И всё же из огромного количества книг, написанных о революции, немногие
говорят о таких моментах. Те, что имеют дело с самыми радикальными
современными бунтами, как правило, являются просто описаниями, иногда лишь
делая намёки на то, что переживаешь в такой ситуации, но редко давая
какие-либо полезные тактические советы. Изучение буржуазных и бюрократических
революций в общем даже менее дееспособно. В таких революциях, когда “массы”

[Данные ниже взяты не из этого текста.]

-- ==== Sys2Proof/Laws/Ops.lean ====
section
/-! SUPPORT. What each shared operation can change: one lemma for each block that a one-block operation leaves alone, and
for the operations that reach across blocks what they answer. -/

namespace Sys2Proof.Machine

/-! ### putStatus -/

@[simp] theorem State.putStatus_nsq (s : State) (x : Status) (v : Bool) : (s.putStatus x v).nsq = s.nsq := rfl
@[simp] theorem State.putStatus_pins (s : State) (x : Status) (v : Bool) : (s.putStatus x v).pins = s.pins := rfl
@[simp] theorem State.putStatus_ptb (s : State) (x : Status) (v : Bool) : (s.putStatus x v).ptb = s.ptb := rfl
@[simp] theorem State.putStatus_she (s : State) (x : Status) (v : Bool) : (s.putStatus x v).she = s.she := rfl
@[simp] theorem State.putStatus_blu (s : State) (x : Status) (v : Bool) : (s.putStatus x v).blu = s.blu := rfl
@[simp] theorem State.putStatus_plu (s : State) (x : Status) (v : Bool) : (s.putStatus x v).plu = s.plu := rfl
@[simp] theorem State.putStatus_gsc (s : State) (x : Status) (v : Bool) : (s.putStatus x v).gsc = s.gsc := rfl
@[simp] theorem State.putStatus_wau (s : State) (x : Status) (v : Bool) : (s.putStatus x v).wau = s.wau := rfl
@[simp] theorem State.putStatus_sli (s : State) (x : Status) (v : Bool) : (s.putStatus x v).sli = s.sli := rfl
@[simp] theorem State.putStatus_stp (s : State) (x : Status) (v : Bool) : (s.putStatus x v).stp = s.stp := rfl
@[simp] theorem State.putStatus_mpt (s : State) (x : Status) (v : Bool) : (s.putStatus x v).mpt = s.mpt := rfl
@[simp] theorem State.putStatus_free (s : State) (x : Status) (v : Bool) : (s.putStatus x v).free = s.free := rfl
@[simp] theorem State.putStatus_pending (s : State) (x : Status) (v : Bool) : (s.putStatus x v).pending = s.pending := rfl
@[simp] theorem State.putStatus_role (s : State) (x : Status) (v : Bool) : (s.putStatus x v).role = s.role := rfl
@[simp] theorem State.putStatus_ownAddress (s : State) (x : Status) (v : Bool) : (s.putStatus x v).ownAddress = s.ownAddress := rfl
@[simp] theorem State.putStatus_serves (s : State) (x : Status) (v : Bool) : (s.putStatus x v).serves = s.serves := rfl
@[simp] theorem State.putStatus_waitsStandby (s : State) (x : Status) (v : Bool) : (s.putStatus x v).waitsStandby = s.waitsStandby := rfl
@[simp] theorem State.putStatus_attempting (s : State) (x : Status) (v : Bool) : (s.putStatus x v).attempting = s.attempting := rfl
@[simp] theorem State.putStatus_receives (s : State) (x : Status) (v : Bool) : (s.putStatus x v).receives = s.receives := rfl

/-! ### requestPrompt -/

@[simp] theorem State.requestPrompt_nsq (s : State) : (s.requestPrompt).nsq = s.nsq := rfl
@[simp] theorem State.requestPrompt_pins (s : State) : (s.requestPrompt).pins = s.pins := rfl
@[simp] theorem State.requestPrompt_stu (s : State) : (s.requestPrompt).stu = s.stu := rfl
@[simp] theorem State.requestPrompt_ptb (s : State) : (s.requestPrompt).ptb = s.ptb := rfl
@[simp] theorem State.requestPrompt_she (s : State) : (s.requestPrompt).she = s.she := rfl
@[simp] theorem State.requestPrompt_blu (s : State) : (s.requestPrompt).blu = s.blu := rfl
@[simp] theorem State.requestPrompt_plu (s : State) : (s.requestPrompt).plu = s.plu := rfl
@[simp] theorem State.requestPrompt_gsc (s : State) : (s.requestPrompt).gsc = s.gsc := rfl
@[simp] theorem State.requestPrompt_wau (s : State) : (s.requestPrompt).wau = s.wau := rfl
@[simp] theorem State.requestPrompt_stp (s : State) : (s.requestPrompt).stp = s.stp := rfl
@[simp] theorem State.requestPrompt_mpt (s : State) : (s.requestPrompt).mpt = s.mpt := rfl
@[simp] theorem State.requestPrompt_free (s : State) : (s.requestPrompt).free = s.free := rfl
@[simp] theorem State.requestPrompt_pending (s : State) : (s.requestPrompt).pending = s.pending := rfl
@[simp] theorem State.requestPrompt_role (s : State) : (s.requestPrompt).role = s.role := rfl
@[simp] theorem State.requestPrompt_ownAddress (s : State) : (s.requestPrompt).ownAddress = s.ownAddress := rfl
@[simp] theorem State.requestPrompt_serves (s : State) : (s.requestPrompt).serves = s.serves := rfl
@[simp] theorem State.requestPrompt_withdraws (s : State) : (s.requestPrompt).withdraws = s.withdraws := rfl
@[simp] theorem State.requestPrompt_demandLost (s : State) : (s.requestPrompt).demandLost = s.demandLost := rfl
@[simp] theorem State.requestPrompt_given (s : State) : (s.requestPrompt).given = s.given := rfl
@[simp] theorem State.requestPrompt_waitsStandby (s : State) : (s.requestPrompt).waitsStandby = s.waitsStandby := rfl

/-! ### frameEnds -/

@[simp] theorem State.frameEnds_nsq (s : State) : (s.frameEnds).nsq = s.nsq := rfl
@[simp] theorem State.frameEnds_pins (s : State) : (s.frameEnds).pins = s.pins := rfl
@[simp] theorem State.frameEnds_stu (s : State) : (s.frameEnds).stu = s.stu := rfl
@[simp] theorem State.frameEnds_ptb (s : State) : (s.frameEnds).ptb = s.ptb := rfl
@[simp] theorem State.frameEnds_she (s : State) : (s.frameEnds).she = s.she := rfl
@[simp] theorem State.frameEnds_blu (s : State) : (s.frameEnds).blu = s.blu := rfl
@[simp] theorem State.frameEnds_plu (s : State) : (s.frameEnds).plu = s.plu := rfl
@[simp] theorem State.frameEnds_gsc (s : State) : (s.frameEnds).gsc = s.gsc := rfl
@[simp] theorem State.frameEnds_wau (s : State) : (s.frameEnds).wau = s.wau := rfl
@[simp] theorem State.frameEnds_stp (s : State) : (s.frameEnds).stp = s.stp := rfl
@[simp] theorem State.frameEnds_mpt (s : State) : (s.frameEnds).mpt = s.mpt := rfl
@[simp] theorem State.frameEnds_free (s : State) : (s.frameEnds).free = s.free := rfl
@[simp] theorem State.frameEnds_pending (s : State) : (s.frameEnds).pending = s.pending := rfl
@[simp] theorem State.frameEnds_role (s : State) : (s.frameEnds).role = s.role := rfl
@[simp] theorem State.frameEnds_ownAddress (s : State) : (s.frameEnds).ownAddress = s.ownAddress := rfl
@[simp] theorem State.frameEnds_serves (s : State) : (s.frameEnds).serves = s.serves := rfl
@[simp] theorem State.frameEnds_withdraws (s : State) : (s.frameEnds).withdraws = s.withdraws := rfl
@[simp] theorem State.frameEnds_demandLost (s : State) : (s.frameEnds).demandLost = s.demandLost := rfl
@[simp] theorem State.frameEnds_given (s : State) : (s.frameEnds).given = s.given := rfl
@[simp] theorem State.frameEnds_waitsStandby (s : State) : (s.frameEnds).waitsStandby = s.waitsStandby := rfl

/-! ### reply -/

@[simp] theorem State.reply_nsq (s : State) (n : Nat) (r : ReplyResult) (d : List Word) : (s.reply n r d).nsq = s.nsq := rfl
@[simp] theorem State.reply_pins (s : State) (n : Nat) (r : ReplyResult) (d : List Word) : (s.reply n r d).pins = s.pins := rfl
@[simp] theorem State.reply_stu (s : State) (n : Nat) (r : ReplyResult) (d : List Word) : (s.reply n r d).stu = s.stu := rfl
@[simp] theorem State.reply_ptb (s : State) (n : Nat) (r : ReplyResult) (d : List Word) : (s.reply n r d).ptb = s.ptb := rfl
@[simp] theorem State.reply_she (s : State) (n : Nat) (r : ReplyResult) (d : List Word) : (s.reply n r d).she = s.she := rfl
@[simp] theorem State.reply_blu (s : State) (n : Nat) (r : ReplyResult) (d : List Word) : (s.reply n r d).blu = s.blu := rfl
@[simp] theorem State.reply_plu (s : State) (n : Nat) (r : ReplyResult) (d : List Word) : (s.reply n r d).plu = s.plu := rfl
@[simp] theorem State.reply_gsc (s : State) (n : Nat) (r : ReplyResult) (d : List Word) : (s.reply n r d).gsc = s.gsc := rfl
@[simp] theorem State.reply_wau (s : State) (n : Nat) (r : ReplyResult) (d : List Word) : (s.reply n r d).wau = s.wau := rfl
@[simp] theorem State.reply_stp (s : State) (n : Nat) (r : ReplyResult) (d : List Word) : (s.reply n r d).stp = s.stp := rfl
@[simp] theorem State.reply_mpt (s : State) (n : Nat) (r : ReplyResult) (d : List Word) : (s.reply n r d).mpt = s.mpt := rfl
@[simp] theorem State.reply_free (s : State) (n : Nat) (r : ReplyResult) (d : List Word) : (s.reply n r d).free = s.free := rfl
@[simp] theorem State.reply_pending (s : State) (n : Nat) (r : ReplyResult) (d : List Word) : (s.reply n r d).pending = s.pending := rfl
@[simp] theorem State.reply_role (s : State) (n : Nat) (r : ReplyResult) (d : List Word) : (s.reply n r d).role = s.role := rfl
@[simp] theorem State.reply_ownAddress (s : State) (n : Nat) (r : ReplyResult) (d : List Word) : (s.reply n r d).ownAddress = s.ownAddress := rfl
@[simp] theorem State.reply_serves (s : State) (n : Nat) (r : ReplyResult) (d : List Word) : (s.reply n r d).serves = s.serves := rfl
@[simp] theorem State.reply_withdraws (s : State) (n : Nat) (r : ReplyResult) (d : List Word) : (s.reply n r d).withdraws = s.withdraws := rfl
@[simp] theorem State.reply_demandLost (s : State) (n : Nat) (r : ReplyResult) (d : List Word) : (s.reply n r d).demandLost = s.demandLost := rfl
@[simp] theorem State.reply_given (s : State) (n : Nat) (r : ReplyResult) (d : List Word) : (s.reply n r d).given = s.given := rfl
@[simp] theorem State.reply_waitsStandby (s : State) (n : Nat) (r : ReplyResult) (d : List Word) : (s.reply n r d).waitsStandby = s.waitsStandby := rfl

/-! ### writeSlot0 -/

@[simp] theorem State.writeSlot0_nsq (s : State) (p : Setpoint) : (s.writeSlot0 p).nsq = s.nsq := rfl
@[simp] theorem State.writeSlot0_pins (s : State) (p : Setpoint) : (s.writeSlot0 p).pins = s.pins := rfl
@[simp] theorem State.writeSlot0_stu (s : State) (p : Setpoint) : (s.writeSlot0 p).stu = s.stu := rfl
@[simp] theorem State.writeSlot0_ptb (s : State) (p : Setpoint) : (s.writeSlot0 p).ptb = s.ptb := rfl
@[simp] theorem State.writeSlot0_she (s : State) (p : Setpoint) : (s.writeSlot0 p).she = s.she := rfl
@[simp] theorem State.writeSlot0_blu (s : State) (p : Setpoint) : (s.writeSlot0 p).blu = s.blu := rfl
@[simp] theorem State.writeSlot0_plu (s : State) (p : Setpoint) : (s.writeSlot0 p).plu = s.plu := rfl
@[simp] theorem State.writeSlot0_gsc (s : State) (p : Setpoint) : (s.writeSlot0 p).gsc = s.gsc := rfl
@[simp] theorem State.writeSlot0_wau (s : State) (p : Setpoint) : (s.writeSlot0 p).wau = s.wau := rfl
@[simp] theorem State.writeSlot0_sli (s : State) (p : Setpoint) : (s.writeSlot0 p).sli = s.sli := rfl
@[simp] theorem State.writeSlot0_mpt (s : State) (p : Setpoint) : (s.writeSlot0 p).mpt = s.mpt := rfl
@[simp] theorem State.writeSlot0_free (s : State) (p : Setpoint) : (s.writeSlot0 p).free = s.free := rfl
@[simp] theorem State.writeSlot0_pending (s : State) (p : Setpoint) : (s.writeSlot0 p).pending = s.pending := rfl
@[simp] theorem State.writeSlot0_role (s : State) (p : Setpoint) : (s.writeSlot0 p).role = s.role := rfl
@[simp] theorem State.writeSlot0_ownAddress (s : State) (p : Setpoint) : (s.writeSlot0 p).ownAddress = s.ownAddress := rfl
@[simp] theorem State.writeSlot0_serves (s : State) (p : Setpoint) : (s.writeSlot0 p).serves = s.serves := rfl
@[simp] theorem State.writeSlot0_withdraws (s : State) (p : Setpoint) : (s.writeSlot0 p).withdraws = s.withdraws := rfl
@[simp] theorem State.writeSlot0_demandLost (s : State) (p : Setpoint) : (s.writeSlot0 p).demandLost = s.demandLost := rfl
@[simp] theorem State.writeSlot0_given (s : State) (p : Setpoint) : (s.writeSlot0 p).given = s.given := rfl
@[simp] theorem State.writeSlot0_waitsStandby (s : State) (p : Setpoint) : (s.writeSlot0 p).waitsStandby = s.waitsStandby := rfl
@[simp] theorem State.writeSlot0_attempting (s : State) (p : Setpoint) : (s.writeSlot0 p).attempting = s.attempting := rfl
@[simp] theorem State.writeSlot0_receives (s : State) (p : Setpoint) : (s.writeSlot0 p).receives = s.receives := rfl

играют лишь роль временной поддержки тех или иных лидеров, их поведение можно
в большой степени анализировать, как движение физических масс, в терминах
знакомых метафор прилива и отлива, маятника, раскачивающегося от
радикальности к реакции и т.д. Но антииерархическая революция требует от
людей прекратить быть однородной, манипулируемой массой, выйти за пределы
подчинения и бессознательности, которая обрекает их на этот вид
механистической предсказуемости. В
течение шестидесятых широко было распространено чувство, что лучшим способом
способствовать подобной демассификации было формирование “групп единомышленников”:
небольших ассоциаций близких друзей с сочетающимся образом жизни и
перспективами. У подобных групп действительно много очевидных преимуществ. Они
могут задумать проект и немедленно воплотить его в жизнь; в них трудно
проникнуть; а когда это необходимо, они могут объединиться с другими. Но,
даже оставляя в стороне, всевозможные ловушки, в которые попалось большинство
групп единомышленников шестидесятых, невозможно обойти тот факт, что некоторые
вопросы требуют широкомасштабной организации. А большие группы вскоре возвращаются
к принятию той или иной формы иерархии, если им только не удаётся
самоорганизоваться таким образом, что лидеры становятся ненужными. Один
из простейших способов заставить большое скопление людей начать самоорганизовываться это
дать тем, кому есть, что сказать встать в очередь или записаться и
предоставить каждому время, в течение которого они могут говорить обо всём, о
чём хотят. (Ассамблея Сорбонны и ДСС, собравшиеся вокруг полицейской машины, установили
лимит из трёх минут, случайно предложенный кем-то из толпы). Некоторые из
выступающих предложат специфические проекты, которые быстро породят небольшие,
более работоспособные группы. (“Мы с теми и теми хотим сделать то-то; любой,
кто хочет принять участие, может присоединиться к нам в такое-то время в
таком-то месте). Другие поднимут вопросы, затрагивающие общие цели или
текущее функционирование самой ассамблей. (Кто в неё входит? Когда она
соберётся снова? Как поступать со срочными вопросами в промежутках между
собраниями? Кто будет делегирован для выполнения специфических заданий? С
какой степенью подотчётности?) В этом процессе, участники скоро увидят, что
срабатывает, а что нет — насколько строгий мандат должен выдаваться делегатам,
нужен ли председатель для того, чтобы облегчить дискуссии, чтобы не начинали
говорить все сразу и т.д. Возможны многие способы организации; самым важным
является оставить вещи открытыми, демократичными и с прямым участием, чтобы
любая тенденция к иерархии и манипуляции сразу раскрывалась и отвергалась. Несмотря
на свою наивность, беспорядочность и недостаточно жёсткую делегатскую
подотчётность, ДСС является хорошим примером спонтанных тенденций к
практической самоорганизации, возникающих в радикальной ситуации. Было
сформировано около двух дюжин “централов” для координации печати, пресс-релизов,
юридических консультаций, приготовления еды, систем звукоусилителей и прочих
необходимых атрибутов, или для размещения добровольцев, которые проявили свои
навыки и готовность выполнять различные задания. Телефонные деревья (диверсионная система, по которой люди
начинают перезваниваться по телефону по разветвляющейся “пирамиде”, полностью
оккупируя линии. A звонит B, C и D. B звонит E, F и G. C звонит H, I и J. D звонит
K, L и M. Каждый из последних звонит ещё нескольким людям, каждый из которых...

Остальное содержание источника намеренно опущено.